Experimentation with instrumental possibilities in collaboration with performers on various instruments. Analysis of instrumental writing in works by composers from different periods and musical styles. Transcriptions and arrangements of musical passages, adapting them to the characteristics and possibilities of different instruments. Listening to and analysing the instrumentation of works produced in the various periods of music history, which are considered paradigmatic in the evolution of instrumental techniques to the present day.

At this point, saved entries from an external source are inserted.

section
/-! SUPPORT. How a NetworkAddress command ends, said once per kind of write: what it gives, and its frame. -/

namespace Sys2Proof.Machine

open Sys2Proof.Safety

/-! ### Frames -/

theorem onlyST_complete (s : State) (c : Code) : OnlyST s (s.complete c) :=
  ⟨fun _ => rfl, fun _ => rfl, fun _ => rfl, rfl, fun _ => rfl⟩

theorem onlyN_setN_complete (s : State) (d : NReg) (v : NetAddr) (c : Code) : OnlyN d s ((s.setN d v).complete c) :=
  ⟨fun _ hr => State.getN_setN_of_ne s _ _ v hr, fun _ => rfl, fun _ => rfl, rfl, fun _ => rfl⟩

theorem State.byte_memWrite_of_outside (s : State) {off o : Nat} {bs : List Byte}
    (h : ¬ (off ≤ o ∧ o < off + bs.length)) : (s.memWrite off bs).byte o = s.byte o :=
  (readByte_writeBytes bs s.wb off o).trans (if_neg h)

theorem onlyWB_memWrite_complete (s : State) (off : Nat) (bs : List Byte) (c : Code) :
    OnlyWB off bs.length s ((s.memWrite off bs).complete c) :=
  ⟨fun _ ho => s.byte_memWrite_of_outside ho, fun _ => rfl, fun _ => rfl, fun _ => rfl, rfl⟩

/-! ### Loading back what was stored -/

/-- The value loaded from the bytes just stored is the value stored. -/
theorem State.frombe_memRead_memWrite_be (s : State) (off : Nat) {w n : Nat} (v : BitVec w) (hw : w = 8 * n) :
    frombe w ((s.memWrite off (be v n)).memRead off n) = v := by
  have hread : (s.memWrite off (be v n)).memRead off n = be v n := by
    have h := readBytes_writeBytes s.wb off (be v n)
    rwa [length_be] at h
  rw [hread, frombe_be v n hw]

/-! ### Commands that write one register -/

theorem State.getN_setN_complete (s : State) (d : NReg) (v : NetAddr) (c : Code) :
    ((s.setN d v).complete c).getN d = v :=
  s.getN_setN_self d v

theorem State.getX_setX_complete (s : State) (d : XReg) (v : Scalar) (c : Code) :
    ((s.setX d v).complete c).getX d = v :=
  s.getX_setX_self d v

theorem exec_nmov (d a : NReg) (s : State) :
    exec (.nmov d a) s = .next ((s.setN d (s.getN a)).complete .ok) := rfl

theorem exec_ntox (d : XReg) (a : NReg) (s : State) :
    exec (.ntox d a) s = .next ((s.setX d (s.getN a)).complete .ok) := rfl

theorem exec_nnot (d a : NReg) (s : State) :
    exec (.nnot d a) s = .next ((s.setN d (~~~ s.getN a)).complete .ok) := rfl

theorem exec_nand (d a b : NReg) (s : State) :
    exec (.nand d a b) s = .next ((s.setN d (s.getN a &&& s.getN b)).complete .ok) := rfl

theorem exec_nor (d a b : NReg) (s : State) :
    exec (.nor d a b) s = .next ((s.setN d (s.getN a ||| s.getN b)).complete .ok) := rfl

theorem exec_nxor (d a b : NReg) (s : State) :
    exec (.nxor d a b) s = .next ((s.setN d (s.getN a ^^^ s.getN b)).complete .ok) := rfl

theorem exec_nnet (d a b : NReg) (s : State) :
    exec (.nnet d a b) s = .next ((s.setN d (s.getN a &&& s.getN b)).complete .ok) := rfl

theorem exec_nbcast (d a b : NReg) (s : State) :
    exec (.nbcast d a b) s = .next ((s.setN d (s.getN a ||| ~~~ s.getN b)).complete .ok) := rfl

theorem exec_neq (d : XReg) (a b : NReg) (s : State) :
    exec (.neq d a b) s = .next ((s.setX d (boolX (s.getN a == s.getN b))).complete .ok) := rfl

theorem exec_nismask (d : XReg) (a : NReg) (s : State) :
    exec (.nismask d a) s = .next ((s.setX d (boolX (isValidMask (s.getN a)))).complete .ok) := rfl

@[simp] theorem boolX_eq_one_iff (b : Bool) : boolX b = 1 ↔ b = true := by
  cases b <;> decide

@[simp] theorem boolX_eq_zero_iff (b : Bool) : boolX b = 0 ↔ b = false := by
  cases b <;> decide

end Sys2Proof.Machine
end

section
/-! SUPPORT. The range-checked commands (40_network_address.md R90): what they do with an exact result in range, above
it and below it. `NADD`, `NSUB`, `NINC` and `NDEC` write the result, `NINCP` and `NDECP` the old value after it. -/

namespace Sys2Proof.Machine

open Sys2Proof.Safety

theorem exists_next_arith_above {r : Int} (wr : NetAddr → State) (s : State) (h : r > 0xFFFFFFFF) :
    ∃ t, arith r wr s = .next t ∧ t.st = .overflow ∧ OnlyST s t :=
  ⟨_, arith_above wr s h, rfl, onlyST_complete ..⟩

theorem exists_next_arith_below {r : Int} (wr : NetAddr → State) (s : State) (h : r < 0) :
    ∃ t, arith r wr s = .next t ∧ t.st = .underflow ∧ OnlyST s t :=
  ⟨_, arith_below wr s h, rfl, onlyST_complete ..⟩

theorem exists_next_arith_setN {r : Int} (d : NReg) (s : State) (h0 : 0 ≤ r) (h1 : r ≤ 0xFFFFFFFF) :
    ∃ t, arith r (fun v => s.setN d v) s = .next t ∧ ((t.getN d).toNat : Int) = r ∧ t.st = .ok ∧ OnlyN d s t := by
  refine ⟨_, arith_in_range _ s h0 h1, ?_, rfl, onlyN_setN_complete ..⟩
  rw [State.getN_setN_complete, toNat_ofInt_in_range h0 h1]

/-- The second write stands, so `N[a]` shows the result only where `d` is another register. -/
theorem exists_next_arith_setN_setN {r : Int} (d a : NReg) (s : State) (h0 : 0 ≤ r) (h1 : r ≤ 0xFFFFFFFF) :
    ∃ t, arith r (fun v => (s.setN a v).setN d (s.getN a)) s = .next t ∧ t.getN d = s.getN a ∧
      (d ≠ a → ((t.getN a).toNat : Int) = r) ∧ t.st = .ok ∧ (∀ q, q ≠ d → q ≠ a → t.getN q = s.getN q) ∧
      KeepsX s t ∧ KeepsH s t ∧ KeepsF s t ∧ KeepsWB s t := by
  refine ⟨_, arith_in_range _ s h0 h1, ?_, fun hda => ?_, rfl, fun q hqd hqa => ?_, fun _ => rfl, fun _ => rfl, rfl,
    fun _ => rfl⟩
  · rw [State.getN_setN_complete]
  · rw [State.getN_complete, State.getN_setN_of_ne _ _ _ _ hda.symm, State.getN_setN_self, toNat_ofInt_in_range h0 h1]
  · rw [State.getN_complete, State.getN_setN_of_ne _ _ _ _ hqd, State.getN_setN_of_ne _ _ _ _ hqa]

/-! ### An address and its neighbours -/

theorem uval_nonneg (v : NetAddr) : 0 ≤ uval v := Int.natCast_nonneg _

theorem uval_le (v : NetAddr) : uval v ≤ 0xFFFFFFFF := by
  have := v.isLt
  simp only [uval]
  omega

theorem uval_add_one_gt_iff (v : NetAddr) : uval v + 1 > 0xFFFFFFFF ↔ v = 0xFFFFFFFF := by
  have hlt := v.isLt
  rw [← BitVec.toNat_inj, uval, show (0xFFFFFFFF : NetAddr).toNat = 0xFFFFFFFF from rfl]
  omega

theorem uval_sub_one_lt_iff (v : NetAddr) : uval v - 1 < 0 ↔ v = 0 := by
  rw [← BitVec.toNat_inj, uval, show (0 : NetAddr).toNat = 0 from rfl]
  omega

/-- Away from the top the successor of an address is in range. -/
theorem uval_add_one_in_range {v : NetAddr} (h : v ≠ 0xFFFFFFFF) : 0 ≤ uval v + 1 ∧ uval v + 1 ≤ 0xFFFFFFFF := by
  have hnot := mt (uval_add_one_gt_iff v).mp h
  have hnonneg := uval_nonneg v
  omega

/-- Away from the bottom the predecessor of an address is in range. -/
theorem uval_sub_one_in_range {v : NetAddr} (h : v ≠ 0) : 0 ≤ uval v - 1 ∧ uval v - 1 ≤ 0xFFFFFFFF := by
  have hnot := mt (uval_sub_one_lt_iff v).mp h
  have hle := uval_le v
  omega

theorem toNat_eq_add_one {u v : NetAddr} (h : (u.toNat : Int) = uval v + 1) : u.toNat = v.toNat + 1 := by
  simp only [uval] at h
  omega

theorem toNat_add_one_eq {u v : NetAddr} (h : (u.toNat : Int) = uval v - 1) : u.toNat + 1 = v.toNat := by
  simp only [uval] at h
  omega

end Sys2Proof.Machine
end

section
/-! SUPPORT. The ordering of addresses (R99) and the mask test (R100, R104). -/

namespace Sys2Proof.Machine

/-- Byte `k` from the bottom of the swapped value is byte `k` from the top. -/
theorem extractLsb'_bswap32 (v : BitVec 32) {k : Nat} (hk : k < 4) :
    (bswap32 v).extractLsb' (8 * k) 8 = v.extractLsb' (24 - 8 * k) 8 := by
  have hbyte : (be v 4).reverse[3 - k]? = some (v.extractLsb' (24 - 8 * k) 8) := by
    rw [List.getElem?_reverse (by simp only [length_be]; omega), length_be, getElem?_be, if_pos (by omega)]
    congr 2
    omega
  have h := extractLsb'_frombe (w := 32) (n := 4) (by simp) (by decide) hbyte
  rwa [show 8 * (4 - 1 - (3 - k)) = 8 * k by omega] at h

theorem isBefore_eq_false_iff (le : Bool) (v w : NetAddr) :
    isBefore le v w = false ↔ (orderKey le w).toNat ≤ (orderKey le v).toNat := by
  rw [← Bool.not_eq_true, isBefore_iff, Nat.not_lt]

theorem orderKey_toNat_eq_iff (le : Bool) (v w : NetAddr) :
    (orderKey le v).toNat = (orderKey le w).toNat ↔ v = w :=
  ⟨fun h => orderKey_inj (BitVec.eq_of_toNat_eq h), fun h => by rw [h]⟩

/-! ### The mask test in unbounded naturals -/

theorem lowByte_eq_iff (v : NetAddr) (b : Byte) : v.extractLsb' 0 8 = b ↔ v.toNat % 256 = b.toNat := by
  rw [← BitVec.toNat_inj, BitVec.extractLsb'_toNat, Nat.shiftRight_zero]

theorem isValidMask_iff (v : NetAddr) : isValidMask v = true ↔
    v.toNat ≠ 0 ∧ v.toNat % 256 ≠ 254 ∧ v.toNat % 256 ≠ 255 ∧
      (2 ^ 32 - 1 - v.toNat + 1) &&& (2 ^ 32 - 1 - v.toNat) = 0 := by
  have hzero : v = 0 ↔ v.toNat = 0 := BitVec.toNat_inj.symm
  simp only [isValidMask, Bool.and_eq_true, bne_iff_ne, beq_iff_eq, ne_eq, lowByte_eq_iff, hzero, BitVec.toNat_not,
    and_assoc]
  rfl

/-! ### The masks that pass -/

/-- A number and its successor share no bit exactly when the successor is a power of two. -/
theorem succ_and_self_eq_zero_iff {c : Nat} (hc : c < 2 ^ 32) :
    (c + 1) &&& c = 0 ↔ ∃ k, k ≤ 32 ∧ c = 2 ^ k - 1 := by
  have hpow : (c + 1) &&& c = 0 ↔ (c + 1).isPowerOfTwo := Nat.and_sub_one_eq_zero_iff_isPowerOfTwo (Nat.succ_ne_zero c)
  rw [hpow]
  constructor
  · rintro ⟨k, hk⟩
    have hle : 2 ^ k ≤ 2 ^ 32 := by omega
    exact ⟨k, (Nat.pow_le_pow_iff_right (by decide)).mp hle, by omega⟩
  · rintro ⟨k, -, hk⟩
    have hpos : 0 < 2 ^ k := Nat.two_pow_pos k
    exact ⟨k, by omega⟩

theorem toNat_not_netmask {k : Nat} (hk : k ≤ 32) : (~~~((0xFFFFFFFF : BitVec 32) <<< k)).toNat = 2 ^ k - 1 := by
  interval_cases k <;> rfl

/-- An address is the netmask with `k` host bits exactly when its complement is `2^k - 1`. -/
theorem toNat_not_eq_iff (v : NetAddr) {k : Nat} (hk : k ≤ 32) :
    (~~~v).toNat = 2 ^ k - 1 ↔ v = (0xFFFFFFFF : BitVec 32) <<< k := by
  rw [← toNat_not_netmask hk, BitVec.toNat_inj, BitVec.not_inj]

theorem complementTest_iff (v : NetAddr) :
    ((~~~v).toNat + 1) &&& (~~~v).toNat = 0 ↔ ∃ k, k ≤ 32 ∧ (~~~v).toNat = 2 ^ k - 1 :=
  succ_and_self_eq_zero_iff (~~~v).isLt

/-- Of the 33 netmasks, the first two tests refuse /32 and /31 by their low byte and /0 as zero. -/
theorem isValidMask_netmask_iff : ∀ k, k ≤ 32 →
    (isValidMask ((0xFFFFFFFF : BitVec 32) <<< k) = true ↔ 2 ≤ k ∧ k ≤ 31) := by
  decide

theorem isValidMask_iff_netmask (v : NetAddr) :
    isValidMask v = true ↔ ∃ k, 2 ≤ k ∧ k ≤ 31 ∧ v = (0xFFFFFFFF : BitVec 32) <<< k := by
  constructor
  · intro h
    have htest : ((~~~v).toNat + 1) &&& (~~~v).toNat = 0 := by
      simp only [isValidMask, Bool.and_eq_true, beq_iff_eq] at h
      exact h.2
    obtain ⟨k, hk, hc⟩ := (complementTest_iff v).mp htest
    obtain rfl := (toNat_not_eq_iff v hk).mp hc
    obtain ⟨h2, h31⟩ := (isValidMask_netmask_iff k hk).mp h
    exact ⟨k, h2, h31, rfl⟩
  · rintro ⟨k, h2, h31, rfl⟩
    exact (isValidMask_netmask_iff k (by omega)).mpr ⟨h2, h31⟩

theorem netmask_injective {j k : Nat} (hj : j ≤ 32) (hk : k ≤ 32)
    (h : (0xFFFFFFFF : BitVec 32) <<< j = (0xFFFFFFFF : BitVec 32) <<< k) : j = k := by
  have hcomplement : 2 ^ j - 1 = 2 ^ k - 1 := by rw [← toNat_not_netmask hj, ← toNat_not_netmask hk, h]
  have hposj : 0 < 2 ^ j := Nat.two_pow_pos j
  have hposk : 0 < 2 ^ k := Nat.two_pow_pos k
  exact Nat.pow_right_injective (le_refl 2) (show 2 ^ j = 2 ^ k by omega)

end Sys2Proof.Machine
end

section
/-! The statements of 40_network_address.md. -/

namespace Sys2Proof.Machine

open Sys2Proof.Safety

/-- Settles O29: the loaded value is joined from the four bytes, the first in bits 31:24. -/
theorem networkLoadIsBigEndian : Obligations.NetworkLoadIsBigEndian := by
  intro r off s
  refine ⟨fun h => ⟨decodeOfEncodeIsTheCommand (.nld r off) (decide_eq_true h), _, exec_nld r h s, fun k hk => ?_, rfl,
    onlyN_setN_complete ..⟩, fun h => decode_wordM_of_gt (c := 0x13) (sr := .n) rfl r h⟩
  rw [show 24 - 8 * k = 8 * (4 - 1 - k) by omega, State.getN_setN_complete,
    State.extractLsb'_frombe_memRead s (by decide) hk]

/-- Settles O30: the bytes stored are those of the value, so a load of them gives it back. -/
theorem networkStoreIsBigEndian : Obligations.NetworkStoreIsBigEndian := by
  intro r off s
  refine ⟨fun h => ⟨decodeOfEncodeIsTheCommand (.nst r off) (decide_eq_true h), _, exec_nst r h s, fun k hk => ?_, rfl,
    ?_, fun q => ⟨_, exec_nld q h _, ?_⟩⟩, fun h => decode_wordM_of_gt (c := 0x14) (sr := .n) rfl r h⟩
  · rw [show 24 - 8 * k = 8 * (4 - 1 - k) by omega, State.byte_complete, State.byte_memWrite_be s _ hk]
  · exact length_be (s.getN r) 4 ▸ onlyWB_memWrite_complete s off.toNat (be (s.getN r) 4) .ok
  · rw [State.getN_setN_complete]
    exact s.frombe_memRead_memWrite_be off.toNat (s.getN r) rfl

/-- Settles O32, from range-checked arithmetic on the exact sum. -/
theorem networkAddIsRangeChecked : Obligations.NetworkAddIsRangeChecked := fun d a b s =>
  ⟨decodeOfEncodeIsTheCommand (.nadd d a b) rfl, fun ⟨h0, h1⟩ => exists_next_arith_setN d s h0 h1,
    exists_next_arith_above _ s, exists_next_arith_below _ s⟩

/-- Settles O33, from range-checked arithmetic on the exact difference. -/
theorem networkSubIsRangeChecked : Obligations.NetworkSubIsRangeChecked := fun d a b s =>
  ⟨decodeOfEncodeIsTheCommand (.nsub d a b) rfl, fun ⟨h0, h1⟩ => exists_next_arith_setN d s h0 h1,
    exists_next_arith_above _ s, exists_next_arith_below _ s⟩

/-- Settles O34: only the neighbour of an address at its bound is out of range. -/
theorem networkIncrementAndDecrementInPlace : Obligations.NetworkIncrementAndDecrementInPlace := by
  intro d s
  refine ⟨⟨decodeOfEncodeIsTheCommand (.ninc d) rfl, fun h => ?_, fun h => ?_⟩,
    ⟨decodeOfEncodeIsTheCommand (.ndec d) rfl, fun h => ?_, fun h => ?_⟩⟩
  · obtain ⟨h0, h1⟩ := uval_add_one_in_range h
    obtain ⟨t, ht, hval, hst, honly⟩ := exists_next_arith_setN d s h0 h1
    exact ⟨t, ht, toNat_eq_add_one hval, hst, honly⟩
  · exact exists_next_arith_above _ s ((uval_add_one_gt_iff _).mpr h)
  · obtain ⟨h0, h1⟩ := uval_sub_one_in_range h
    obtain ⟨t, ht, hval, hst, honly⟩ := exists_next_arith_setN d s h0 h1
    exact ⟨t, ht, toNat_add_one_eq hval, hst, honly⟩
  · exact exists_next_arith_below _ s ((uval_sub_one_lt_iff _).mpr h)

/-- Settles O35: the write of the old value is the second one. -/
theorem networkPostfixFormsGiveTheOldValue : Obligations.NetworkPostfixFormsGiveTheOldValue := by
  intro d a s
  refine ⟨⟨decodeOfEncodeIsTheCommand (.nincp d a) rfl, fun h => ?_, fun h => ?_⟩,
    ⟨decodeOfEncodeIsTheCommand (.ndecp d a) rfl, fun h => ?_, fun h => ?_⟩⟩
  · obtain ⟨h0, h1⟩ := uval_add_one_in_range h
    obtain ⟨t, ht, hold, hval, hframe⟩ := exists_next_arith_setN_setN d a s h0 h1
    exact ⟨t, ht, hold, fun hda => toNat_eq_add_one (hval hda), hframe⟩
  · exact exists_next_arith_above _ s ((uval_add_one_gt_iff _).mpr h)
  · obtain ⟨h0, h1⟩ := uval_sub_one_in_range h
    obtain ⟨t, ht, hold, hval, hframe⟩ := exists_next_arith_setN_setN d a s h0 h1
    exact ⟨t, ht, hold, fun hda => toNat_add_one_eq (hval hda), hframe⟩
  · exact exists_next_arith_below _ s ((uval_sub_one_lt_iff _).mpr h)

/-- Settles O38: the order of addresses is that of the numbers their keys are, and the key is injective. -/
theorem orderingIsAStrictTotalOrder : Obligations.OrderingIsAStrictTotalOrder := by
  refine ⟨fun le u v w => ⟨?_, ?_, ?_⟩, fun v w => isBefore_iff false v w, fun v w => isBefore_iff true v w,
    fun v k hk => extractLsb'_bswap32 v hk⟩
  · exact (isBefore_eq_false_iff le v v).mpr le_rfl
  · simp only [isBefore_iff]
    exact Nat.lt_trans
  · rw [ne_eq, ← orderKey_toNat_eq_iff le]
    simp only [isBefore_iff, isBefore_eq_false_iff]
    omega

Variation as a compendium of diverse compositional techniques and as a generator of the dodecatonic method. New systems of musical organisation and their formal implications. Chromatism. Expanded harmonies. Polytonality. Polyrhythms. Atonality. Dodecatonism.
Use of the techniques covered as expressive and formal constructive methods. Relationship of the techniques covered with the other elements involved in the organisation of a musical work. Adaptation of the concepts and techniques developed to tonal materials and diverse musical contexts. Integration of the concepts and techniques covered into analysis and composition from a creative perspective that takes into account the other elements of musical evaluation.
Use of the techniques covered as constructive, expressive and formal methods, in close relation to the other elements involved in the organisation of a musical work. Adapt the concepts and techniques developed to diverse musical contexts, integrating them into musical analysis and composition work from a creative perspective. Research, experimentation and conceptualisation of new technical and aesthetic proposals in relation to new situations and the evolutionary needs of music.
Teaching methodology
The teaching-learning methodology in individual classes involves reviewing the student’s compositional work and providing guidance. The methodology for group classes involves lectures (topic presentations), debate and discussion sessions, group work sessions and student presentations. Autonomous work involves compositions, analyses of works and written assignments, either individually or in groups.
Assessment systems
The assessment system is continuous assessment, based on diagnostic evaluation and materialised in a summative assessment that leads to the final grade. Continuous assessment is carried out through various assessment records derived from specific assessment activities such as participation and classroom work, the presentation of classwork, the completion of assignments, compositions, analyses and/or readings outside of class, the submission of written work and the listening to composed works, or the taking of written or oral tests.